**Exercise data**
■ ■ ■ ■ ■

/-! ### Optics, power and cooling (R436, R437) -/

/-- HEATER_RETUNE (R436): timing only. -/
def execHeaterRetune (s : State) : Host.Outcome State Fault Refusal := .next s
def noticeAll (s : State) (code : Nat) : State := (s.parts.map (·.1)).foldl (fun s p => s.notice p 0 code 0 0) s
/-- THROTTLE_BEGIN: idle cycles change timing only. -/
def execThrottleBegin (s : State) : Host.Outcome State Fault Refusal :=
  .next (if s.throttled then s else noticeAll { s with throttled := true } 6)
/-- THROTTLE_END. -/
def execThrottleEnd (s : State) : Host.Outcome State Fault Refusal :=
  .next (if s.throttled then noticeAll { s with throttled := false } 7 else s)
/-- Role k is hard-stopped, and its launch will be brought back as after pre-emption. -/
def hardStopNow (s : State) (k : Nat) : State :=
  if (s.role k).st != .running || retires s k then s else hardStopped s k
/-- EMERGENCY_STOP: every role is hard-stopped, and no launch is bound until CONDITION_CLEARED; one that comes to run meanwhile is
hard-stopped too (HARD_STOP). -/
def execEmergencyStop (s : State) : Host.Outcome State Fault Refusal :=
  .next ((s.roles.map (·.1)).foldl hardStopNow { s with emergency := true })
/-- CONDITION_CLEARED. -/
def execConditionCleared (s : State) : Host.Outcome State Fault Refusal := .next { s with emergency := false }

/-- What a reset of the part keeps: module flash (R18, R440), memory that is not the part's, and the model's own fields. Its links are
down, DTIME stands, and no firmware runs. -/
def resetPart (s : State) : State :=
  { State.reset with
    mem := s.mem.filter (fun c => 2 ≤ paRegion c.1)
    versions := s.versions
    flashVer := s.flashVer
    flash := s.flash
    grade := s.grade
    certs := s.certs
    replaced := s.replaced
    ports := (List.range 12).map (fun p => (p, { Port.reset with up := false }))
    sched := s.sched
    fresh := s.fresh
    cur := s.cur
    clock := false
    up := false }
/-- POWER_RESET. -/
def execPowerReset (s : State) : Host.Outcome State Fault Refusal := .next (resetPart s)
/-- R440: an image of a kind is accepted. -/
def imgOk (s : State) (kind : Nat) (i : Img) : Bool := i.sigOk && mget 0 s.versions kind ≤ i.version
/-- R18, R440: the signed records of module flash have versions that are accepted: repair maps, speed grade, certificate chain. -/
def recordsOk (s : State) : Bool := [3, 4, 5].all (fun k => mget 0 s.versions k ≤ mget 0 s.flashVer k)
/-- R438: the steps of the bring-up, 1 to 7: what each leaves. -/
def bringUp (fw : Firmware) (peers : List Nat) (n : Nat) (s : State) : State :=
  match n with
  | 1 => { s with monImage := fw.mon.num, versions := mput s.versions 0 fw.mon.version }
  | 2 => { s with versions := [3, 4, 5].foldl (fun m k => mset 0 m k (mget 0 s.flashVer k)) s.versions }
  | 3 => { s with place := s.flash }
  | 5 => { s with ports := s.ports.map (fun q => (q.1, { q.2 with up := true, peer := peers.contains q.1 })) }
  | 6 => { s with clock := true }
  | 7 => { s with schImage := fw.sch.num, versions := mput s.versions 2 fw.sch.version, up := true }
  | _ => s
/-- A step cannot be taken: an image or a record is refused, or it fails. -/
def stepFails (s : State) (fw : Firmware) (n : Nat) : Bool :=
  fw.fail == some n || (n = 1 && !imgOk s 0 fw.mon) || (n = 2 && !recordsOk s) || (n = 7 && !imgOk s 2 fw.sch)
/-- RESET_RELEASE (R438): the bring-up of a part that is in reset. A step that fails stops the sequence there, and leaves the part in the
recovery state (R18). -/
def execResetRelease (fw : Firmware) (peers : List Nat) (s : State) : Host.Outcome State Fault Refusal :=
  .next (if s.up then s
    else
      let t := resetPart s
      (([1, 2, 3, 4, 5, 6, 7] : List Nat).takeWhile (fun n => !stepFails t fw n)).foldl (fun s n => bringUp fw peers n s) t)
/-- R18, R20, R440: a signed update replaces a record of module flash, to be loaded at the next reset; one whose signature fails, or whose
version is below the highest accepted of its kind, is refused. -/
def execUpdate (u : Update) (s : State) : State :=
  let kind := match u.record with | .repair _ => 3 | .grade _ => 4 | .certs _ => 5
  if !u.sigOk || u.version < mget 0 s.versions kind then s
  else
    let s := { s with flashVer := mput s.flashVer kind u.version, versions := mput s.versions kind u.version }
    match u.record with
    | .repair m => { s with flash := m }
    | .grade n => { s with grade := n }
    | .certs bs => { s with certs := bs }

■ ■ ■ ■ ■

**Problem**
Write the data out again in full and exactly.

**Task output**
/-! ### Optics, power and cooling (R436, R437) -/

/-- HEATER_RETUNE (R436): timing only. -/
def execHeaterRetune (s : State) : Host.Outcome State Fault Refusal := .next s
def noticeAll (s : State) (code : Nat) : State := (s.parts.map (·.1)).foldl (fun s p => s.notice p 0 code 0 0) s
/-- THROTTLE_BEGIN: idle cycles change timing only. -/
def execThrottleBegin (s : State) : Host.Outcome State Fault Refusal :=
  .next (if s.throttled then s else noticeAll { s with throttled := true } 6)
/-- THROTTLE_END. -/
def execThrottleEnd (s : State) : Host.Outcome State Fault Refusal :=
  .next (if s.throttled then noticeAll { s with throttled := false } 7 else s)
/-- Role k is hard-stopped, and its launch will be brought back as after pre-emption. -/
def hardStopNow (s : State) (k : Nat) : State :=
  if (s.role k).st != .running || retires s k then s else hardStopped s k
/-- EMERGENCY_STOP: every role is hard-stopped, and no launch is bound until CONDITION_CLEARED; one that comes to run meanwhile is
hard-stopped too (HARD_STOP). -/
def execEmergencyStop (s : State) : Host.Outcome State Fault Refusal :=
  .next ((s.roles.map (·.1)).foldl hardStopNow { s with emergency := true })
/-- CONDITION_CLEARED. -/
def execConditionCleared (s : State) : Host.Outcome State Fault Refusal := .next { s with emergency := false }

/-- What a reset of the part keeps: module flash (R18, R440), memory that is not the part's, and the model's own fields. Its links are
down, DTIME stands, and no firmware runs. -/
def resetPart (s : State) : State :=
  { State.reset with
    mem := s.mem.filter (fun c => 2 ≤ paRegion c.1)
    versions := s.versions
    flashVer := s.flashVer
    flash := s.flash
    grade := s.grade
    certs := s.certs
    replaced := s.replaced
    ports := (List.range 12).map (fun p => (p, { Port.reset with up := false }))
    sched := s.sched
    fresh := s.fresh
    cur := s.cur
    clock := false
    up := false }
/-- POWER_RESET. -/
def execPowerReset (s : State) : Host.Outcome State Fault Refusal := .next (resetPart s)
/-- R440: an image of a kind is accepted. -/
def imgOk (s : State) (kind : Nat) (i : Img) : Bool := i.sigOk && mget 0 s.versions kind ≤ i.version
/-- R18, R440: the signed records of module flash have versions that are accepted: repair maps, speed grade, certificate chain. -/
def recordsOk (s : State) : Bool := [3, 4, 5].all (fun k => mget 0 s.versions k ≤ mget 0 s.flashVer k)
/-- R438: the steps of the bring-up, 1 to 7: what each leaves. -/
def bringUp (fw : Firmware) (peers : List Nat) (n : Nat) (s : State) : State :=
  match n with
  | 1 => { s with monImage := fw.mon.num, versions := mput s.versions 0 fw.mon.version }
  | 2 => { s with versions := [3, 4, 5].foldl (fun m k => mset 0 m k (mget 0 s.flashVer k)) s.versions }
  | 3 => { s with place := s.flash }
  | 5 => { s with ports := s.ports.map (fun q => (q.1, { q.2 with up := true, peer := peers.contains q.1 })) }
  | 6 => { s with clock := true }
  | 7 => { s with schImage := fw.sch.num, versions := mput s.versions 2 fw.sch.version, up := true }
  | _ => s
/-- A step cannot be taken: an image or a record is refused, or it fails. -/
def stepFails (s : State) (fw : Firmware) (n : Nat) : Bool :=
  fw.fail == some n || (n = 1 && !imgOk s 0 fw.mon) || (n = 2 && !recordsOk s) || (n = 7 && !imgOk s 2 fw.sch)
/-- RESET_RELEASE (R438): the bring-up of a part that is in reset. A step that fails stops the sequence there, and leaves the part in the
recovery state (R18). -/
def execResetRelease (fw : Firmware) (peers : List Nat) (s : State) : Host.Outcome State Fault Refusal :=
  .next (if s.up then s
    else
      let t := resetPart s
      (([1, 2, 3, 4, 5, 6, 7] : List Nat).takeWhile (fun n => !stepFails t fw n)).foldl (fun s n => bringUp fw peers n s) t)
/-- R18, R20, R440: a signed update replaces a record of module flash, to be loaded at the next reset; one whose signature fails, or whose
version is below the highest accepted of its kind, is refused. -/
def execUpdate (u : Update) (s : State) : State :=
  let kind := match u.record with | .repair _ => 3 | .grade _ => 4 | .certs _ => 5
  if !u.sigOk || u.version < mget 0 s.versions kind then s
  else
    let s := { s with flashVer := mput s.flashVer kind u.version, versions := mput s.versions kind u.version }
    match u.record with
    | .repair m => { s with flash := m }
    | .grade n => { s with grade := n }
    | .certs bs => { s with certs := bs }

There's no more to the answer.